Przed odsłuchem upewnij się, że masz mocne nerwy.
Projekt Duma to światowy fenomen podziemia Afryki. Eksperymentalny projekt założony w Kenii pierwotnie był grindecorowym zespołem. Mocniej się nie da? Nic bardziej mylnego. Poszukiwania wykonawców poszły znacznie szerzej sięgając inspiracji bliskich IDM, glitch, noise, słowem wszystkiego co w elektronice odrzuca niewymagającego słuchacza.
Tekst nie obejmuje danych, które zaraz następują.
/-- R27: exactly NOR, ADD, ADDI, CMP and CMPI write `Z`, with the values the rule gives, each of them both 0 and 1;
only JZ reads it. -/
def Obligations.ZeroWritersAndReader : Prop :=
  (∀ (i : Instr) (s : State), ∃ t, exec i s = .next t ∧
    (i.variant ∈ [.nor, .add, .addi] → (t.z = 1 ↔ t.a = 0)) ∧
    (∀ addr, i = .cmp addr → (t.z = 1 ↔ s.a = s.memRead addr)) ∧
    (∀ imm, i = .cmpi imm → (t.z = 1 ↔ s.a = imm)) ∧
    (i.variant ∉ [.nor, .add, .addi, .cmp, .cmpi] → t.z = s.z) ∧
    (i.variant ≠ .jz → ∀ v : Flag,
      exec i (s.setZ v) =
        .next (if i.variant ∈ [.nor, .add, .addi, .cmp, .cmpi] then t else t.setZ v))) ∧
    ∀ v : Variant, v ∈ [.nor, .add, .addi, .cmp, .cmpi] → ∀ b : Flag,
      ∃ (i : Instr) (s t : State), i.variant = v ∧ s.z = ~~~b ∧ exec i s = .next t ∧ t.z = b

/-- 10_state.md section 7 and 20_memory.md section 1: no instruction writes an input port and only IN reads one; only OUT
writes an output port and no instruction reads one, OUT itself included; at a retirement boundary the harness writes and
reads both arrays. That it does so with the latch set too is the model's choice for the write (log entry 7), from
70_reset_and_hazards.md section 3. -/
def Obligations.PortWritersAndReaders : Prop :=
  (∀ (i : Instr) (s : State), ∃ t, exec i s = .next t ∧ t.inputPorts = s.inputPorts ∧
    (i.variant ≠ .outp → t.outputPorts = s.outputPorts) ∧
    (i.variant ≠ .inp → ∀ p : Vector Nibble 16,
      exec i { s with inputPorts := p } = .next { t with inputPorts := p }) ∧
    (i.variant ≠ .outp → ∀ p : Vector Nibble 16,
      exec i { s with outputPorts := p } = .next { t with outputPorts := p }) ∧
    (∀ port, i = .outp port → ∀ p : Vector Nibble 16,
      exec i { s with outputPorts := p } =
        .next { t with outputPorts := p.set port.toNat s.a port.isLt })) ∧
    ∀ (cfg : Config) (s : State) (k v : Nibble), s.complete = true →
      (∃ t, applyEvent cfg (.write (.inputPort k) v.toNat) s = .next t ∧ t.portIn k = v ∧
        harnessRead t (.inputPort k) = .ok v.toNat) ∧
      ∃ t, applyEvent cfg (.write (.outputPort k) v.toNat) s = .next t ∧ t.outputAt k = v ∧
        harnessRead t (.outputPort k) = .ok v.toNat

/-- 20_memory.md section 1: ST is the only instruction that writes RAM, and it writes the one cell it names. -/
def Obligations.OnlyStWritesRam : Prop :=
  ∀ (i : Instr) (s : State), s.ram.wf = true → ∃ t, exec i s = .next t ∧
    ∀ x : Addr, i ≠ .st x → t.memRead x = s.memRead x

/-- R164: no instruction raises an exception once dispatched: its meaning has a next state with the latch as it was,
and no pulse of any Operation, under any parameters, sets the latch. -/
def Obligations.NoInstructionRaisesOnceDispatched : Prop :=
  (∀ (i : Instr) (s : State), ∃ t, exec i s = .next t ∧ t.fault = s.fault) ∧
    ∀ (cfg : Config) (s : State) (n : Nat), (runPulses cfg n s).fault = s.fault

/-- 20_memory.md section 7 (the spec's decision D4): a ST whose address is one of its own cells stores to the address
it was fetched with, changes nothing else it reads, and the next instruction is the one four cells on. -/
def Obligations.StoreIntoItsOwnCellsKeepsItsTarget : Prop :=
  ∀ (s : State) (addr : Addr) (j : Nat), s.ram.wf = true → s.ready → j ≤ 3 →
    addr = s.operandAddr j → HoldsAtPC s 0 (encode (.st addr)) →
      ∃ t, step s = .next t ∧ t.memRead (s.operandAddr j) = s.a ∧
        (∀ x, x ≠ s.operandAddr j → t.memRead x = s.memRead x) ∧ t.pc = s.pc + 4 ∧ t.ready

/-- 20_memory.md section 7: a store into the cell where the next instruction begins is seen by the very next
decode, with nothing in between. That a stored 0xF then takes UnknownOpcode and a stored 0x0 runs NOP holds under the
default opcode map (30_encoding.md section 3: the spec's decision D1, log entry 1) and 60_exceptions.md section 1. -/
def Obligations.StoreIsSeenByTheNextDecode : Prop :=
  ∀ (s : State) (addr : Addr), s.ram.wf = true → s.ready → addr = s.pc + 4 →
    HoldsAtPC s 0 (encode (.st addr)) →
      ∃ t, step s = .next t ∧ t.pc = addr ∧ t.fetchCells.head? = some s.a ∧
        (s.a = 0xF → step t = .next (t.raiseUnknownOpcode 0xF)) ∧
        (s.a = 0x0 → step t = exec .nop t)

/-! ### Runs -/

/-- 70_reset_and_hazards.md section 2, under the default opcode map (the spec's decision D1, log entry 1): a ready
machine whose RAM holds 0 everywhere runs NOP at every cell: after `n` retirements and `8 * n` pulses `PC` has advanced by `n`
modulo 4096, and `A`, the flags, RAM and the ports are unchanged. -/
def Obligations.UnloadedRamRunsNops : Prop :=
  ∀ (n : Nat) (s : State), s.ready → (∀ x, s.memRead x = 0) →
    pulsesOfRun n s = some (8 * n) ∧
      ∃ t, afterRetirements n s = some t ∧ t.pc.toNat = (s.pc.toNat + n) % 4096 ∧ t.ready ∧
        t.a = s.a ∧ SameFlags s t ∧ SameRam s t ∧ SamePorts s t

/-- 70_reset_and_hazards.md section 6 (the spec's decision D10), for runs of whole retirements from any state: a run
that has a final state is at a retirement boundary and has met no fault; the run to a stop address ends at the first
such boundary; a run that starts faulted or meets an unassigned code has no final state, and a state inside an instruction
is none; and from a ready state the run is a run of the driver's events, `Decode` and `Pulse`, with as many `Decode`s as
retirements and as many `Pulse`s as its pulse count. -/
def Obligations.FinishedRunMetNoFault : Prop :=
  ∀ s : State,
    (∀ (n : Nat) (t : State), afterRetirements n s = some t → t.ready) ∧
      (∀ (stop : Addr) (n m : Nat) (t : State), firstBoundaryAt stop n s = some (m, t) →
        t.ready ∧ t.pc = stop ∧ m ≤ n ∧ afterRetirements m s = some t ∧
          ∀ k u, k < m → afterRetirements k s = some u → u.pc ≠ stop) ∧
      (∀ (n m : Nat) (t : State), afterRetirements m s = some t →
        decodeOpcode opcodeMap (t.memRead t.pc) = none → m < n → afterRetirements n s = none) ∧
      (s.fault ≠ none → ∀ (n : Nat) (stop : Addr),
        afterRetirements n s = none ∧ firstBoundaryAt stop n s = none) ∧
      (s.complete = false → afterRetirements 0 s = none) ∧
      (s.ready → ∀ (n : Nat) (t : State), afterRetirements n s = some t →
        ∃ es : List Event, (∀ e ∈ es, e = .decode ∨ e = .pulse) ∧ es.count .decode = n ∧
          pulsesOfRun n s = some (es.count .pulse) ∧ runFrom params es s 0 = .going t n)

/-- 70_reset_and_hazards.md section 6 (the spec's decision D10), for runs as finite sequences of events from `Reset`,
under any parameters: a run observed after `n` retirements is at a retirement boundary, and neither it nor any part of it
from Reset on has met a fault; a run observed at a stop address is so at the first boundary where `PC` is that address, and
is the events up to there (that later events of the list are ignored is the model's choice, log entry 19); and a run that
reaches a fault has ended, whatever events follow, without a final state after any number of retirements. -/
def Obligations.EventRunFinishesOnlyWithoutFault : Prop :=
  ∀ (cfg : Config) (es : List Event),
    (∀ (n : Nat) (t : State), finalAfter cfg n es = some t →
      t.ready ∧ runEvents cfg es = .going t n ∧
        ∀ p, p <+: es → ∃ u k, runEvents cfg p = .going u k ∧ u.fault = none) ∧
      (∀ (stop : Addr) (n : Nat) (t : State), finalAtStop cfg stop es = some (n, t) →
        t.ready ∧ t.pc = stop ∧ ∃ p, p <+: es ∧ finalAfter cfg n p = some t ∧
          ∀ q k u, q <+: p → q ≠ p → finalAfter cfg k q = some u → u.pc ≠ stop) ∧
      ∀ (p : List Event) (f : Fault), p <+: es → runEvents cfg p = .ended f →
        runEvents cfg es = .ended f ∧ ∀ n, finalAfter cfg n es = none
end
Sięgając w fantazyjne porównania, kenijski projekt określiłbym jako wspólny jam chłopaków z Napalm Death, Merzbow i Fela Kutiego. W tym spirytystycznym chaosie całą jadkę rozpoczyna dźwięk bębnów („Angels and the Abysses”) , czym artyści nie pozwalają się nacieszyć zbyt długo bo już po chwili wciąga nas ponura fala harsh noise wall. Potem jest tylko coraz mocniej. Black metalowy scream(„Corners in Nihil”) rytualnie napędza syntezatorową sieczkę robiąc wytchnienie tylko miejscami tonującymi syntezatorami.
„Omni” z brutalnego noise’u przechodzi nagle w trapowy bit rozpraszany jękami i krzykami na kształt rytualnych modłów. Ten następnie tworzy syntetyczną imitację starych grindecorowych klasyków. „Lionsblood” to muzyka podświadomością kreująca obraz. Chaos, biegnący automat, krzyki i piski sprawiają, że odnoszę wrażenie jakbym właśnie zagubił się gdzieś w dżungli, uciekając przed czymś czego nie chcę widzieć. Powrót do korzeni metalowych dostrzeżemy także w „Uganda with Sam”. Synteza elektroniki z wyraźnie biegnącym growlem to coś dla fanów ekstremalnych zespołów pokroju The Body czy Silencer.
Im bliżej końca krążka, tym bardziej wysokie wrzaski zdają się schodzić na plan dalszy. „Pembe 666” rezygnuje z agresywnych wokali na rzecz powolnej recytacji obniżonym wokalem. Wszystko na tle automatu nadającego chorą prędkość bpm’ów i ambientowego tła. W „Sin Nature” brutalne wokale pełnią już jedynie formę przerażającego tła dla wysuniętej na pierwszy plan perkusji i plemiennych bębnień.
Koniec zgodnie z najczęstszym w wypadku takich albumów charakterem, zostawia bardziej stonowaną przestrzeń („The Echoes of the Beyond”). Atakujące growle zastępują podbijane przez perkusyjny automat syntezatory. Straszenie ogranicza się do niepokojąco skrzeczących półszeptów. Echo na synthach i mantrowy charakter perkusji sprawiają wrażenie próby odbudowy tego muzycznego tworu, dewastowanego poprzednio przez pozostałe kompozycje.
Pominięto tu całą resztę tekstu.